Sandi Adler, the Starboard Group\’s former vice president of legal affairs and human resources, on June 30, 2020, filed a lawsuit against CEO Andrew Levy and officer Kevin Holbrook as well as Starboard. Starboard, a major Wendy\’s franchisee based in Florida runs 101 locations of the fast-food chain in seven states, as stated on the company\’s website.

According to Adler\’s lawsuit, Starboard received approxiamately $9 million in Paycheck Protection Program (PPP) loans. Consequently, Government records reveal that numerous Starboard entities that are based in Branson, Montana and Coral Springs and Florida have received loans in the range of $150,000 to $2 million.
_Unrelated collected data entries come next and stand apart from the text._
-- ==== Sys2Proof/Laws/Regs.lean ====
section
/-! SUPPORT. What the shared operations on stores and register fields do: reads after writes (R12), counting
(R13, R344), and the indexed parts of the block. -/

namespace Sys2Proof.Machine

/-! ### Stores -/

section Stores
variable {κ ν : Type} [DecidableEq κ]

@[simp] theorem look_nil (k : κ) (d : ν) : look [] k d = d := rfl

@[simp] theorem look_store_same (m : List (κ × ν)) (k : κ) (v d : ν) : look (store m k v) k d = v := by
  induction m with
  | nil => simp [store, look]
  | cons p t ih =>
    obtain ⟨k', v'⟩ := p
    by_cases h : k' = k
    · simp [store, look, h]
    · simp [store, look, h, ih]

theorem look_store_ne (m : List (κ × ν)) {k k' : κ} (v d : ν) (hk : k ≠ k') : look (store m k v) k' d = look m k' d := by
  induction m with
  | nil => simp [store, look, hk]
  | cons p t ih =>
    obtain ⟨k'', v''⟩ := p
    by_cases h : k'' = k
    · subst h; simp [store, look, hk]
    · by_cases h' : k'' = k'
      · subst h'; simp [store, look, h]
      · simp [store, look, h, h', ih]

theorem look_store (m : List (κ × ν)) (k k' : κ) (v d : ν) :
    look (store m k v) k' d = if k = k' then v else look m k' d := by
  by_cases h : k = k'
  · subst h; simp
  · simp [h, look_store_ne]

end Stores

/-! ### Register fields -/

/-- R12: a read after a write of the same field gives the value written, cut to the field's width. -/
@[simp] theorem Hw.rd_wr_same (h : Hw) (f : Fld) (v i j : Nat) : (h.wr f v i j).rd f i j = v % 2 ^ f.width := by
  simp [Hw.rd, Hw.wr]

/-- A write leaves every field with another key as it was. -/
theorem Hw.rd_wr_ne (h : Hw) (f g : Fld) (v i j i' j' : Nat) (hk : f.key i j ≠ g.key i' j') :
    (h.wr f v i j).rd g i' j' = h.rd g i' j' := by
  simp [Hw.rd, Hw.wr, look_store_ne _ _ _ hk]

theorem Hw.rd_wr (h : Hw) (f g : Fld) (v i j i' j' : Nat) :
    (h.wr f v i j).rd g i' j' = if f.key i j = g.key i' j' then v % 2 ^ f.width else h.rd g i' j' := by
  simp [Hw.rd, Hw.wr, look_store]

theorem Hw.rd_inc (h : Hw) (f g : Fld) (i j n i' j' : Nat) :
    (h.inc f i j n).rd g i' j' = if f.key i j = g.key i' j' then satNat f.width (h.rd f i j + n) else h.rd g i' j' := by
  simp [Hw.rd, Hw.inc, look_store]

theorem Hw.rd_incW (h : Hw) (f g : Fld) (i j n i' j' : Nat) :
    (h.incW f i j n).rd g i' j' = if f.key i j = g.key i' j' then (h.rd f i j + n) % 2 ^ f.width else h.rd g i' j' := by
  simp [Hw.rd, Hw.incW, look_store]

@[simp] theorem Hw.wrB_eq (h : Hw) (f : Fld) (b : Bool) (i j : Nat) : h.wrB f b i j = h.wr f (b2n b) i j := rfl

@[simp] theorem b2n_true : b2n true = 1 := rfl
@[simp] theorem b2n_false : b2n false = 0 := rfl

@[simp] theorem Hw.on_eq (h : Hw) (f : Fld) (i j : Nat) : h.on f i j = (h.rd f i j != 0) := rfl

@[simp] theorem Hw.when_true (h : Hw) (g : Hw → Hw) : h.when true g = g h := rfl
@[simp] theorem Hw.when_false (h : Hw) (g : Hw → Hw) : h.when false g = h := rfl

@[simp] theorem Hw.each_nil {α : Type} (h : Hw) (g : Hw → α → Hw) : h.each [] g = h := rfl
@[simp] theorem Hw.each_cons {α : Type} (h : Hw) (x : α) (l : List α) (g : Hw → α → Hw) :
    h.each (x :: l) g = (g h x).each l g := rfl

/-! ### Indexed parts -/

@[simp] theorem Hw.setRx_rxAt (h : Hw) (k : Nat) (g : RxSt → RxSt) : (h.setRx k g).rxAt k = g (h.rxAt k) := by
  simp [Hw.setRx, Hw.rxAt]
@[simp] theorem Hw.setMap_mapAt (h : Hw) (k : Nat) (g : MapSt → MapSt) : (h.setMap k g).mapAt k = g (h.mapAt k) := by
  simp [Hw.setMap, Hw.mapAt]
@[simp] theorem Hw.setAct_actAt (h : Hw) (k : Nat) (g : ActSt → ActSt) : (h.setAct k g).actAt k = g (h.actAt k) := by
  simp [Hw.setAct, Hw.actAt]
@[simp] theorem Hw.setUp_upAt (h : Hw) (k : Nat) (g : UpSt → UpSt) : (h.setUp k g).upAt k = g (h.upAt k) := by
  simp [Hw.setUp, Hw.upAt]
@[simp] theorem Hw.setHerd_herdAt (h : Hw) (k : Nat) (g : HerdSt → HerdSt) :
    (h.setHerd k g).herdAt k = g (h.herdAt k) := by simp [Hw.setHerd, Hw.herdAt]
@[simp] theorem Hw.setPtr_ptrAt (h : Hw) (k : Nat) (g : PtrSt → PtrSt) : (h.setPtr k g).ptrAt k = g (h.ptrAt k) := by
  simp [Hw.setPtr, Hw.ptrAt]
@[simp] theorem Hw.setDom_domAt (h : Hw) (k : Nat) (g : DomSt → DomSt) : (h.setDom k g).domAt k = g (h.domAt k) := by
  simp [Hw.setDom, Hw.domAt]
@[simp] theorem Hw.setCmp_cmpAt (h : Hw) (k : Nat) (g : CmpSt → CmpSt) : (h.setCmp k g).cmpAt k = g (h.cmpAt k) := by
  simp [Hw.setCmp, Hw.cmpAt]
@[simp] theorem Hw.setPin_pinAt (h : Hw) (k : Nat) (g : PinSt → PinSt) : (h.setPin k g).pinAt k = g (h.pinAt k) := by
  simp [Hw.setPin, Hw.pinAt]
@[simp] theorem Hw.setRegion_regionAt (h : Hw) (k : Nat) (g : RegionSt → RegionSt) :
    (h.setRegion k g).regionAt k = g (h.regionAt k) := by simp [Hw.setRegion, Hw.regionAt]
@[simp] theorem Hw.setRing_ringAt (h : Hw) (k : Nat) (g : RingSt → RingSt) : (h.setRing k g).ringAt k = g (h.ringAt k) := by
  simp [Hw.setRing, Hw.ringAt]
@[simp] theorem Hw.setTs_tsAt (h : Hw) (k : Nat) (g : TsSt → TsSt) : (h.setTs k g).tsAt k = g (h.tsAt k) := by
  simp [Hw.setTs, Hw.tsAt]
@[simp] theorem Hw.setPort_portAt (h : Hw) (k : Nat) (g : PortSt → PortSt) : (h.setPort k g).portAt k = g (h.portAt k) := by
  simp [Hw.setPort, Hw.portAt]

@[simp] theorem Hw.emit_out (h : Hw) (o : Out) : (h.emit o).out = o :: h.out := rfl

end Sys2Proof.Machine
end

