theorem OnlyNotes.latch {h h' : Hw} (x : OnlyNotes h h') : h'.latch = h.latch := by rw [x.parts]
theorem OnlyNotes.stage {h h' : Hw} (x : OnlyNotes h h') : h'.stage = h.stage := by rw [x.parts]
theorem OnlyNotes.clk {h h' : Hw} (x : OnlyNotes h h') : h'.clk = h.clk := by rw [x.parts]
theorem OnlyNotes.ep {h h' : Hw} (x : OnlyNotes h h') : h'.ep = h.ep := by rw [x.parts]
theorem OnlyNotes.sf {h h' : Hw} (x : OnlyNotes h h') : h'.sf = h.sf := by rw [x.parts]
theorem OnlyNotes.pw {h h' : Hw} (x : OnlyNotes h h') : h'.pw = h.pw := by rw [x.parts]
theorem OnlyNotes.rx {h h' : Hw} (x : OnlyNotes h h') : h'.rx = h.rx := by rw [x.parts]
theorem OnlyNotes.map {h h' : Hw} (x : OnlyNotes h h') : h'.map = h.map := by rw [x.parts]
theorem OnlyNotes.act {h h' : Hw} (x : OnlyNotes h h') : h'.act = h.act := by rw [x.parts]
theorem OnlyNotes.up {h h' : Hw} (x : OnlyNotes h h') : h'.up = h.up := by rw [x.parts]
theorem OnlyNotes.herd {h h' : Hw} (x : OnlyNotes h h') : h'.herd = h.herd := by rw [x.parts]
theorem OnlyNotes.ptr {h h' : Hw} (x : OnlyNotes h h') : h'.ptr = h.ptr := by rw [x.parts]
theorem OnlyNotes.time {h h' : Hw} (x : OnlyNotes h h') : h'.time = h.time := by rw [x.parts]
theorem OnlyNotes.ks {h h' : Hw} (x : OnlyNotes h h') : h'.ks = h.ks := by rw [x.parts]
theorem OnlyNotes.pk {h h' : Hw} (x : OnlyNotes h h') : h'.pk = h.pk := by rw [x.parts]
theorem OnlyNotes.mem {h h' : Hw} (x : OnlyNotes h h') : h'.mem = h.mem := by rw [x.parts]
theorem OnlyNotes.ts {h h' : Hw} (x : OnlyNotes h h') : h'.ts = h.ts := by rw [x.parts]
theorem OnlyNotes.port {h h' : Hw} (x : OnlyNotes h h') : h'.port = h.port := by rw [x.parts]
theorem OnlyNotes.recal {h h' : Hw} (x : OnlyNotes h h') : h'.recal = h.recal := by rw [x.parts]
theorem OnlyNotes.toHost {h h' : Hw} (x : OnlyNotes h h') : h'.toHost = h.toHost := by rw [x.parts]
theorem OnlyNotes.free {h h' : Hw} (x : OnlyNotes h h') : h'.free = h.free := by rw [x.parts]
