theorem Hw.perst_awake {h : Hw} (hawake : h.rd PW_STATUS_PSTATE ≠ 3) : h.perst =
    if h.rd PW_CTRL_PERST_SCOPE ≠ 0 then h.chipReset 2 else (h.ringStopAll).setPw (fun p => { p with link := false }) := by
  simp only [Hw.perst, if_neg hawake, Hw.on_eq, bne_iff_ne]
  rfl

theorem Hw.perst_asleep {h : Hw} (hasleep : h.rd PW_STATUS_PSTATE = 3) : h.perst = h.standbyWake := if_pos hasleep

theorem Hw.standbyWake_none {h : Hw} (hnone : h.pw.inStandby = false) : h.standbyWake = h := if_pos (by simp [hnone])

theorem sysRstN : Spec.sysRstN := fun _ hlive hawake => next_of_live hlive (Hw.sysRst_awake hawake)

theorem perstN : Spec.perstN := fun s hlive hawake =>
  ⟨fun hscope => next_of_live hlive ((Hw.perst_awake hawake).trans (if_pos hscope)),
   fun hscope => ⟨_, next_of_live hlive ((Hw.perst_awake hawake).trans (if_neg (not_not.mpr hscope))), rfl,
    fun _ hr => s.hw.ringStopAll_off hr, fun _ i j hreg => s.hw.ringStopAll_rd hreg i j⟩⟩

theorem wakeInputs : Spec.wakeInputs := by
  intro s hlive hasleep
  have hinputs : ∀ i ∈ [Instr.sysRstN, .perstN], exec i s = .next (s.withHw s.hw.standbyWake) := by
    simp only [List.mem_cons, List.not_mem_nil, or_false, forall_eq_or_imp, forall_eq]
    exact ⟨next_of_live hlive (Hw.sysRst_asleep hasleep), next_of_live hlive (Hw.perst_asleep hasleep)⟩
  refine ⟨hinputs, fun hnone i hi => (hinputs i hi).trans ?_⟩
  rw [Hw.standbyWake_none hnone]
  rfl

/-! ### The rise of PWR_OK (R428) -/

/-- The time that the block carried through P3. -/
def Hw.timeCarried (h : Hw) (err : Int) : Hw :=
  let e := max (-(h.rd TC_INCR_INC : Int)) (min (h.rd TC_INCR_INC : Int) err)
  let e := if h.rd TC_STATUS_CLK_SRC = 0 then 0 else e
  { h with time := { h.time with now := ((h.time.now : Int) + e).toNat, half := 0 } }

/-- The power cycle is counted, or held until the flash has restored the count. -/
def Hw.cycleCounted (h : Hw) : Hw :=
  if h.rcd.restored then h.wr EV_HOURS_PWR_CYCLES (h.rd EV_HOURS_PWR_CYCLES + 1)
  else h.setRcd (fun r => { r with heldRise := r.heldRise + 1 })

/-- The block after PWR_OK rose, before the chip domain is reset. -/
def Hw.powerBack (h : Hw) (err : Int) : Hw :=
  ((((h.timeCarried err).wr PW_STATUS_PWR_OK 1).wr TC_STATUS_CLK_SRC 0).cycleCounted.wr PW_STATUS_PSTATE 0).setPw
    (fun p => { p with wakeFrom := none, inStandby := false })

theorem Hw.pwrOkRise_off {h : Hw} (hoff : h.rd PW_STATUS_PWR_OK = 0) (e : Int) : h.pwrOkRise e = (h.powerBack e).chipReset 1 :=
  if_neg (by simp [hoff])

theorem Hw.cycleCounted_rd {f : Fld} (hreg : f.reg ≠ .EV_HOURS) (h : Hw) (i j : Nat) : h.cycleCounted.rd f i j = h.rd f i j := by
  unfold Hw.cycleCounted
  split
  · exact Hw.rd_wr_of_reg_ne hreg.symm ..
  · rfl

theorem Hw.powerBack_ok (h : Hw) (e : Int) : (h.powerBack e).rd PW_STATUS_PWR_OK = 1 := by
  rw [Hw.powerBack, Hw.setPw_rd, Hw.rd_wr_ne _ _ _ _ _ _ _ _ (by simp [Fld.key]), Hw.cycleCounted_rd (by decide), Hw.rd_wr_of_reg_ne (by decide)]
  exact Hw.rd_wr_same ..

theorem Hw.powerBack_source (h : Hw) (e : Int) : (h.powerBack e).rd TC_STATUS_CLK_SRC = 0 := by
  rw [Hw.powerBack, Hw.setPw_rd, Hw.rd_wr_of_reg_ne (by decide), Hw.cycleCounted_rd (by decide)]
  exact Hw.rd_wr_same ..

theorem Hw.cycleCounted_restored {h : Hw} (hrestored : h.rcd.restored = true) :
    h.cycleCounted.rd EV_HOURS_PWR_CYCLES = (h.rd EV_HOURS_PWR_CYCLES + 1) % 2 ^ EV_HOURS_PWR_CYCLES.width := by
  rw [Hw.cycleCounted, if_pos hrestored, Hw.rd_wr_same]

theorem Hw.cycleCounted_held {h : Hw} (hnew : h.rcd.restored = false) : h.cycleCounted.rcd.heldRise = h.rcd.heldRise + 1 := by
  rw [Hw.cycleCounted, if_neg (ne_true_of_eq_false hnew)]
  rfl

theorem Hw.powerBack_counted {h : Hw} (hrestored : h.rcd.restored = true) (e : Int) : (h.powerBack e).rd EV_HOURS_PWR_CYCLES =
    (h.rd EV_HOURS_PWR_CYCLES + 1) % 2 ^ EV_HOURS_PWR_CYCLES.width := by
  rw [Hw.powerBack, Hw.setPw_rd, Hw.rd_wr_of_reg_ne (by decide),
    Hw.cycleCounted_restored (h := ((h.timeCarried e).wr PW_STATUS_PWR_OK 1).wr TC_STATUS_CLK_SRC 0) hrestored, Hw.rd_wr_of_reg_ne (by decide),
    Hw.rd_wr_of_reg_ne (by decide)]
  rfl

theorem Hw.powerBack_held {h : Hw} (hnew : h.rcd.restored = false) (e : Int) : (h.powerBack e).rcd.heldRise = h.rcd.heldRise + 1 :=
  Hw.cycleCounted_held (h := ((h.timeCarried e).wr PW_STATUS_PWR_OK 1).wr TC_STATUS_CLK_SRC 0) hnew

theorem pwrOkRise : Spec.pwrOkRise := fun s e hlive =>
  ⟨fun hon => next_of_live hlive (if_pos (by simp [hon])),
   fun hoff => ⟨s.hw.powerBack e, next_of_live hlive (Hw.pwrOkRise_off hoff e), s.hw.powerBack_ok e, Hw.rd_wr_same .., s.hw.powerBack_source e,
    fun hrestored => Hw.powerBack_counted hrestored e, fun hnew => Hw.powerBack_held hnew e⟩⟩

/-! ### Start-up and the start of a region (R380, R448) -/

theorem Hw.bankCheck_unsigned {h : Hw} (hsigned : h.pw.signed = 0) (n : NonVol) (l : List Nat) (bad : Nat) : h.bankCheck n l bad = (h, n) := by
  have hnone : l.filter (fun b => bitOf h.pw.signed b) = [] := List.filter_eq_nil_iff.mpr (fun b _ => by simp [hsigned, bitOf])
  simp only [Hw.bankCheck, hnone]
  rfl

theorem Hw.startUp_waits {h : Hw} (hwaits : h.pw.product = false ∨ h.pw.recovery = true ∨ h.rd PW_STATUS_PSTATE = 3) (n : NonVol) (bad banks : Nat) :
    h.startUp n bad banks = (h, n) := if_pos (by rcases hwaits with hw | hw | hw <;> simp [hw])

theorem Hw.startUp_starts {h : Hw} (hproduct : h.pw.product = true) (hrecovery : h.pw.recovery = false) (hawake : h.rd PW_STATUS_PSTATE ≠ 3)
    (hsigned : h.pw.signed = 0) (n : NonVol) (bad banks : Nat) :
    h.startUp n bad banks = (h.showCrc.each startOrder (fun h r => h.startRegion r bad false), n) := by
  have hkeep : ∀ r, (r == rgLine && (bitOf 0 3 && bitOf 0 4)) = false := fun r => by simp [bitOf]
  refine (if_neg (by simp [hproduct, hrecovery, hawake])).trans ?_
  dsimp only
  rw [Hw.bankCheck_unsigned hsigned, hsigned]
  simp only [hkeep]

theorem startUp : Spec.startUp := fun s bad banks hlive =>
  ⟨fun hwaits => next_of_liveNv hlive (Hw.startUp_waits hwaits s.nv bad banks),
   fun hproduct hrecovery hawake hsigned => next_of_liveNv hlive (Hw.startUp_starts hproduct hrecovery hawake hsigned s.nv bad banks)⟩

/-- A region is powered and its start is noted. -/
def Hw.startNoted (h : Hw) (r : Nat) : Hw := h.setRegion r (fun s => { s with began := h.tick, cause := 0, powered := true, wake := none })

theorem Hw.startNoted_powered (h : Hw) (r : Nat) : ((h.startNoted r).regionAt r).powered = true := by
  rw [Hw.startNoted, Hw.setRegion_regionAt]

/-- A region other than MEMORY begins its start, which is no reload. -/
theorem Hw.regionBegin_start {r : Nat} (hmem : r ≠ rgMemory) (h : Hw) (bad : Nat) (k : Bool) :
    h.regionBegin r 0 bad k = ((h.regionLose r k).startNoted r).setState r stReloading := by
  simp only [Hw.regionBegin, if_neg hmem]
  rfl

theorem Hw.startRegion_starts {h : Hw} {r : Nat} (hmem : r ≠ rgMemory) (hen : h.regionEnabled r = true) (hoff : (h.regionAt r).powered = false)
    (hstate : h.rd SF_REGION_STATE r ≠ stFailed) (bad : Nat) (k : Bool) :
    h.startRegion r bad k = ((h.regionLose r k).startNoted r).setState r stReloading :=
  (if_pos (by simp [hen, hoff, hstate])).trans (Hw.regionBegin_start hmem h bad k)

theorem regionStarts : Spec.regionStarts := by
  intro h r bad k
  refine ⟨fun hstays => if_neg (by rcases hstays with hs | hs | hs <;> simp [hs]), fun hr hen hoff hstate => ?_⟩
  have hmem : r ≠ rgMemory := by
    clear hen hoff hstate
    revert r
    decide
  rw [Hw.startRegion_starts hmem hen hoff hstate]
  refine ⟨Hw.rd_wr_same .., ?_, ?_⟩
  · exact (h.regionLose r k).startNoted_powered r
  · exact Hw.rd_wr_ne _ _ _ _ _ _ _ _ (by simp [Fld.key])

end Sys2Proof.Machine
end

section
/-! Boot (R430 to R433): recovery, and a boot whose checks of the header and the identity pass. -/

namespace Sys2Proof.Machine

/-! ### Recovery boot -/

theorem Hw.boot_waits {h : Hw} (hwaits : h.pw.product = true ∨ h.pw.recovery = true ∨ h.rd PW_STATUS_PSTATE = 3) (n : NonVol) (x : BootIn) :
    h.boot n x = (h, n) := if_pos (by rcases hwaits with hw | hw | hw <;> simp [hw])

section
variable {h : Hw} {x : BootIn} (hproduct : h.pw.product = false) (hrecovery : h.pw.recovery = false) (hawake : h.rd PW_STATUS_PSTATE ≠ 3)
  (hvdd : h.pw.vddFawn = true)
include hproduct hrecovery hawake hvdd

theorem Hw.boot_runs : ¬ (h.pw.product || h.pw.recovery || h.rd PW_STATUS_PSTATE == 3 || !h.pw.vddFawn) = true := by
  simp [hproduct, hrecovery, hawake, hvdd]

theorem Hw.boot_small (hsize : x.size < 2 ^ 24) (n : NonVol) : h.boot n x = (h.bootRecovery 1, n) :=
  (if_neg (Hw.boot_runs hproduct hrecovery hawake hvdd)).trans (if_pos hsize)

theorem Hw.boot_badHeader {n : NonVol} (hsize : 2 ^ 24 ≤ x.size) (hheader : bootHeaderOk n x.size = false) :
    h.boot n x = (h.bootRecovery 2, n) :=
  (if_neg (Hw.boot_runs hproduct hrecovery hawake hvdd)).trans ((if_neg (Nat.not_lt.mpr hsize)).trans (if_pos (by simp [hheader])))
end

/-- The first failure is shown. -/
theorem Hw.bootRecovery_first {h : Hw} (hnone : h.rd PW_BOOT_STATUS_FAIL_CODE = 0) (c : Nat) : h.bootRecovery c =
    ((h.wr PW_BOOT_STATUS_FAIL_CODE c).wr PW_BOOT_STATUS_RECOVERY 1).setPw (fun p => { p with recovery := true }) := by
  have hfail : h.bootFail c = h.wr PW_BOOT_STATUS_FAIL_CODE c := if_neg (by simp [hnone])
  rw [Hw.bootRecovery, hfail]

theorem bootRecovery : Spec.bootRecovery := by
  intro s x hlive
  refine ⟨fun hwaits => next_of_liveNv hlive (Hw.boot_waits hwaits s.nv x), fun hproduct hrecovery hawake hfirst c hc => ?_⟩
  have hboot : s.hw.boot s.nv x = (s.hw.bootRecovery c, s.nv) := by
    rcases hc with ⟨hsize, rfl⟩ | ⟨hsize, hheader, rfl⟩
    · exact Hw.boot_small hproduct hrecovery hawake hlive.1 hsize s.nv
    · exact Hw.boot_badHeader hproduct hrecovery hawake hlive.1 hsize hheader
  have hwidth : c < 2 ^ PW_BOOT_STATUS_FAIL_CODE.width := by
    rcases hc with ⟨-, rfl⟩ | ⟨-, -, rfl⟩ <;> decide
  rw [Hw.bootRecovery_first hfirst] at hboot
  refine ⟨_, next_of_liveNv hlive hboot, ?_, Hw.rd_wr_same .., rfl, hproduct, fun f i j hkeys => ?_⟩
  · exact (Hw.rd_wr_ne _ _ _ _ _ _ _ _ (by simp [Fld.key])).trans ((Hw.rd_wr_same ..).trans (Nat.mod_eq_of_lt hwidth))
  · simp only [List.mem_cons, List.not_mem_nil, or_false, not_or] at hkeys
    exact (Hw.rd_wr_ne _ _ _ _ _ _ _ _ (Ne.symm hkeys.2)).trans (Hw.rd_wr_ne _ _ _ _ _ _ _ _ (Ne.symm hkeys.1))

/-! ### The header after the recorder resumed

A rewrite that a loss of power cut erases a sector of the log again. Where the log lies on the header, the header reads as erased
and names no section of presets. -/

theorem flashRead_erase_above {a n l : Nat} (m : List Host.Cell) (hl : l ≤ a) : flashRead (flashErase m a n) 0 l = flashRead m 0 l := by
  refine List.map_congr_left (fun k hk => ?_)
  have hlt := List.mem_range.mp hk
  rw [flashAt_erase, if_neg (by omega)]

theorem flashRead_erased {n l : Nat} (m : List Host.Cell) (hl : l ≤ n) : flashRead (flashErase m 0 n) 0 l = List.replicate l 0xFF := by
  refine List.eq_replicate_iff.mpr ⟨by simp [flashRead], fun b hb => ?_⟩
  obtain ⟨k, hk, rfl⟩ := List.mem_map.mp hb
  have hlt := List.mem_range.mp hk
  rw [flashAt_erase, if_pos (by omega)]

theorem u16_erased {l o : Nat} (ho : o + 2 ≤ l) : u16 (List.replicate l 0xFF) o = 0xFFFF := by
  have hslice : slice (List.replicate l (0xFF : Byte)) o 2 = [0xFF, 0xFF] := by
    refine List.map_congr_left (l := List.range 2) (g := fun _ => (0xFF : Byte)) (fun k hk => ?_)
    have hlt := List.mem_range.mp hk
    rw [List.getD_eq_getElem _ _ (by rw [List.length_replicate]; omega), List.getElem_replicate]
  rw [u16, hslice]
  decide

/-- Flashes with one header name the same sections. -/
theorem sectionOf_congr {n n' : NonVol} (hheader : bootHeader n' = bootHeader n) (typ copy : Nat) : sectionOf n' typ copy = sectionOf n typ copy := by
  rw [sectionOf, sectionOf, bootSections, bootSections, hheader]

theorem sectionOf_erased {n : NonVol} (hheader : bootHeader n = List.replicate 320 0xFF) {typ : Nat} (htyp : typ ≠ 0xFFFF) (copy : Nat) :
    sectionOf n typ copy = none := by
  refine List.find?_eq_none.mpr (fun s hs => ?_)
  obtain ⟨i, hi, rfl⟩ := List.mem_map.mp hs
  have hlt := List.mem_range.mp hi
  have htype : u16 (bootHeader n) (64 + 16 * i) = 0xFFFF := by
    rw [hheader]
    exact u16_erased (by omega)
  simp [htype, Ne.symm htyp]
CEO Levy allegedly diverted appromimately $1 million in funds to finance a newly purchased house in Montana, according to the Adler’s complaint. (Business Insider confirmed that a company created by Levy and Heather Levy currently owns several parcels of land in Livingston, Montana.)

\”Levy directed Adler to place certain personal employees in Montana as corporate employees,\” the complaint adds. \”The effect of this, in view of the PPP funding, was to defraud the United States and the Small Business Association.\”

Adler also states in the complaint that Levy instructed her to convey to creditors, landlords, vendors and suppliers that the company is yet to receive PPP funding and therefore cannot meet its financial obligations. Upon complaining about Levy\’s orders to Holbrook, Adler’s superior at the company, she claims he fired her.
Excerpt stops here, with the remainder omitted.